The Setup for Everything That Follows
By 1600, European mathematics had accumulated something extraordinary: a general symbolic language for expressing relationships between quantities, a systematic theory of equations up to the fourth degree, tables of logarithms for rapid computation, and a growing library of trigonometric results absorbed from the Islamic tradition. It had also accumulated, in Cardano’s complex numbers and in the unresolved problem of the quintic equation (degree five, which would wait until the nineteenth century and require entirely new mathematics to solve), several deep unsolved problems that pointed toward the next frontier.
The frontier was motion. Tartaglia had asked what path a cannonball follows. He had not been able to answer precisely, because answering precisely required understanding how velocity changes continuously under the influence of gravity — a mathematical concept that the algebra of his time could not handle. The geometry of the Greeks could describe static figures: shapes, areas, volumes. The algebra of the Renaissance could describe relationships between fixed quantities. But the world is not static and its quantities are not fixed. Things move. They accelerate. They change continuously.
Describing continuous change mathematically — finding a language adequate to the world in motion — was the problem that the next century would solve. It would be solved independently in England and in Germany, by two men who would spend the rest of their lives arguing about which of them had solved it first.

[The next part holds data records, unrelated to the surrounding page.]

-- ==== Sys2Proof/Syntax.lean ====
section
/-! DEFINITION. The syntax: TAP instructions and Microchip commands (opcode_table.json, 30_encoding.md R110, R111), TCK
cycles and scans (30 R100, R101), and the host operations, which are the block's programs (30 R130, 43_host_sequences.md). -/

namespace Sys2Proof

/-- The two instruction sets (10 R24). -/
inductive Tap where
  | mtap | etap
  deriving DecidableEq, Repr

/-- The 16 states of the TAP controller, with the names of 10 R22. -/
inductive TapState where
  | tlr | rti | sds | cdr | sdr | e1d | pdr | e2d | udr | sis | cir | sir | e1i | pir | e2i | uir
  deriving DecidableEq, Repr

/-- The instructions of opcode_table.json. `SW_MTAP`, `SW_ETAP` and `BYPASS` stand in both TAPs'
columns of 30 R110 with one code and one meaning each: the two rows are one instruction. -/
inductive Instr where
  | mtapIdcode        -- 41 R182
  | swMtap            -- 41 R180
  | swEtap            -- 41 R181
  | mtapCommand       -- 41 R183
  | bypass            -- 41 R184
  | etapIdcode        -- 42 R225
  | etapImpcode       -- 42 R226
  | etapAddress       -- 42 R227
  | etapData          -- 42 R222
  | etapControl       -- 42 R221
  | etapAll           -- 42 R229
  | etapEjtagboot     -- 42 R224
  | etapNormalboot    -- 42 R228
  | etapFastdata      -- 42 R223
  | mchpStatus        -- 41 R190
  | mchpAssertRst     -- 41 R191
  | mchpDeassertRst   -- 41 R192
  | mchpErase         -- 41 R193
  | mchpFlashEnable   -- 41 R194
  | mchpFlashDisable  -- 41 R195
  deriving DecidableEq, Repr

/-- The word of an instruction: a 5-bit code shifted into the instruction register, or an 8-bit code
shifted into the Microchip command register (30, head; 30 R131). -/
inductive Code where
  | ir (v : IrCode)
  | mchp (v : Byte)
  deriving DecidableEq, Repr

/-- One TCK cycle (30 R100). -/
structure Cycle where
  tms : Bool
  tdi : Bool
  rd : Bool
  deriving DecidableEq, Repr

/-- A scan read back from a TCK stream (30 R124): which register it shifted, and the bits, first first. -/
structure Recorded where
  isIr : Bool
  bits : List Bool
  deriving DecidableEq, Repr

/-- The scans the host issues from Run-Test/Idle (30 R102, R103). -/
inductive Scan where
  | ir (c : IrCode)
  | dr (bits : List Bool) (rd : Bool)
  deriving DecidableEq, Repr

/-- The Microchip commands as operands of a host operation and of a fault (43 R285, 60 R370). -/
inductive MchpOp where
  | status | assertRst | deassertRst | erase | flashEnable | flashDisable
  deriving DecidableEq, Repr

/-- The operations of the Programming Executive (30 R118). -/
inductive PeOp where
  | rowProgram | read | wordProgram | execVersion | getCrc | quadWordProgram | doubleWordProgram
  deriving DecidableEq, Repr

/-- The host operations (30 R130 and the rules of 43 and 44 it names). -/
inductive HostOp where
  /-- `Scan(leadN, leadTms, n, v, rd)` (40 R160); `lead` holds the lead-in bits, first first -/
  | scan (lead : List Bool) (n : Nat) (v : ScanWord) (rd : Bool)
  | tapReset                                                       -- 43 R280
  | ir (c : IrCode)                                                -- 43 R281
  | dr (n : Nat) (v : ScanWord) (rd : Bool)                        -- 43 R282
  | selectTap (t : Tap)                                            -- 43 R284
  | mchpCommand (op : MchpOp)                                      -- 43 R285
  | readIdcode                                                     -- 43 R286
  | xferInstruction (w : Word)                                     -- 43 R287
  | getPeResponse                                                  -- 43 R288
  | fastdataSelect                                                 -- 43 R289
  | fastdataWrite (w : Word)                                       -- 43 R290
  | fastdataRead                                                   -- 43 R291
  | serialExecution                                                -- 43 R300
  | eraseChip                                                      -- 43 R302
  | sessionOpen                                                    -- 43 R304
  | sessionClose                                                   -- 43 R304
  | loadExecutive                                                  -- 43 R310
  | peCommand (op : PeOp) (operand : Half) (words : List Word) (nresp : Nat)  -- 43 R320
  | peRead (addr : Word) (n : Nat)                                 -- 43 R321
  | peWordProgram (addr w : Word)                                  -- 43 R322
  | peDoubleWordProgram (addr w0 w1 : Word)                        -- 43 R323
  | peQuadWordProgram (addr w0 w1 w2 w3 : Word)                    -- 43 R324
  | peRowProgram (addr : Word) (row : List Word)                   -- 43 R325
  | peGetCrc (addr : Word) (image : List Byte)                     -- 43 R326
  | peVersionCheck                                                 -- 43 R327
  | programBlock (addr : Word) (words : List Word)                 -- 43 R328
  | verifyBlock (addr : Word) (words : List Word)                  -- 43 R329
  | readBlock (addr : Word) (n : Nat)                              -- 43 R329
  | crcInit (seed : Half)                                          -- 44 R340
  | crcByte (b : Byte)                                             -- 44 R340
  | crcResult                                                      -- 44 R340
  | crc16 (seed : Half) (bytes : List Byte)                        -- 44 R343
  | encodeFrame (cmd : Byte) (data : List Byte)                    -- 44 R350
  | receiveFrame (bytes : List Byte) (needed : Bool)               -- 44 R351
  deriving DecidableEq, Repr

/-- What the host still has to do (10 R41 `seqPos`): operations, the cycles they expand into, and the
tests and assignments that stand between the scans of a sequence in 43. -/
inductive HostTask where
  | op (o : HostOp)
  | cycle (c : Cycle)                  -- one TCK cycle (40 R150)
  | endScan                            -- `return out` of a reading scan (40 R160)
  | forget                             -- `hostSel <- unknown ; hostIr <- unknown` (43 R280)
  | noteIr (c : IrCode)                -- `hostIr <- c` (43 R281)
  | noteSel (t : Tap)                  -- `hostSel <- t` (43 R284)
  | keepWord                           -- the word read_idcode returns (43 R286)
  | lookupDevice                       -- the device table (43 R286, R304)
  | poll (i : Nat)                     -- the head of the PrAcc loop (43 R287)
  | pollCheck (i : Nat)                -- its exit test (43 R287)
  | keepResponse                       -- the word get_pe_response returns (43 R288)
  | keepFastdata                       -- `(r >> 1, r[0])` (43 R291)
  | checkCps                           -- step 1 of the bootstrap (43 R300)
  | checkStatusOk                      -- step 4 of the bootstrap (43 R301)
  | setSerial                          -- `serial_execution_mode <- true` (43 R300)
  | erasePoll (i : Nat)                -- the head of the erase loop (43 R302)
  | eraseCheck (i : Nat)               -- its exit test (43 R302)
  | clearResponses                     -- the start of a transaction's answers (43 R320)
  | checkEcho (op : PeOp)              -- `resp[0][31:16]` (43 R320)
  | checkPeStatus                      -- `resp[0][15:0]` (43 R321 to R326)
  | keepData                           -- `data[j] = resp[1 + j]` (43 R321)
  | checkVersion                       -- 43 R327
  | compareCrc                         -- 43 R326
  | closeFrame (cmd : Byte) (data : List Byte)  -- the bytes `encode_frame` returns (44 R350)
  | checkFrame (cmd : Byte) (data : List Byte) (c : Half) (needed : Bool)  -- the CRC test (44 R351)
  | setExecutive                       -- `use_executive <- true` (43 R310)
  deriving DecidableEq, Repr

/-- The processor's access kinds (10 R38). -/
inductive AccessKind where
  | fetch | load | store
  deriving DecidableEq, Repr

/-- The processor's access sizes: 1, 2 or 4 bytes (10 R38). -/
inductive AccessSize where
  | byte | half | word
  deriving DecidableEq, Repr

/-- A processor access (10 R38); `data` has a meaning for a store only. -/
structure Access where
  kind : AccessKind
  addr : Word
  size : AccessSize
  data : Word
  deriving DecidableEq, Repr

/-- What the CPU agent may choose to do in one turn (42 R251, R259; 60 R383). -/
inductive CpuMove where
  | stay
  | post (a : Access)
  | leaveDebug
  | takeDebug
  deriving DecidableEq, Repr

/-- What the flash agent may do in one turn (41 R204, R205). -/
inductive FlashMove where
  | configure
  | finishErase
  deriving DecidableEq, Repr

/-- One turn of one agent, or an event from outside the machine (00 R5; 43 R283; 70 R400). -/
inductive Turn where
  | host
  | cpu (m : CpuMove)
  | flash (m : FlashMove)
  /-- the host's next move meets an invalid bit-bang read character (43 R283, 60 R373) -/
  | hostGarbled
  /-- the transport fails (43 R283, 60 R372 `E_TRANSPORT`) -/
  | transportFail
  /-- a power-on reset (70 R400a) -/
  | powerOn
  deriving DecidableEq, Repr

end Sys2Proof
end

It would draw on Tartaglia’s ballistics, Kepler’s planetary orbits, Napier’s logarithms, and the algebraic machinery that Viète had spent his legal career constructing.
And, in a broader historical sense, some of its component ideas had earlier precedents on the coast of the Arabian Sea, in work neither man knew.
The next chapter turns to the seventeenth century and the invention of calculus — or rather, to the collision of two independent inventions of calculus, and the furious priority dispute that followed. The mathematics of change was waiting to be discovered. Isaac Newton and Gottfried Leibniz were both heading toward it. Neither of their discoveries emerged in a vacuum, and some key series had earlier precedents in Kerala.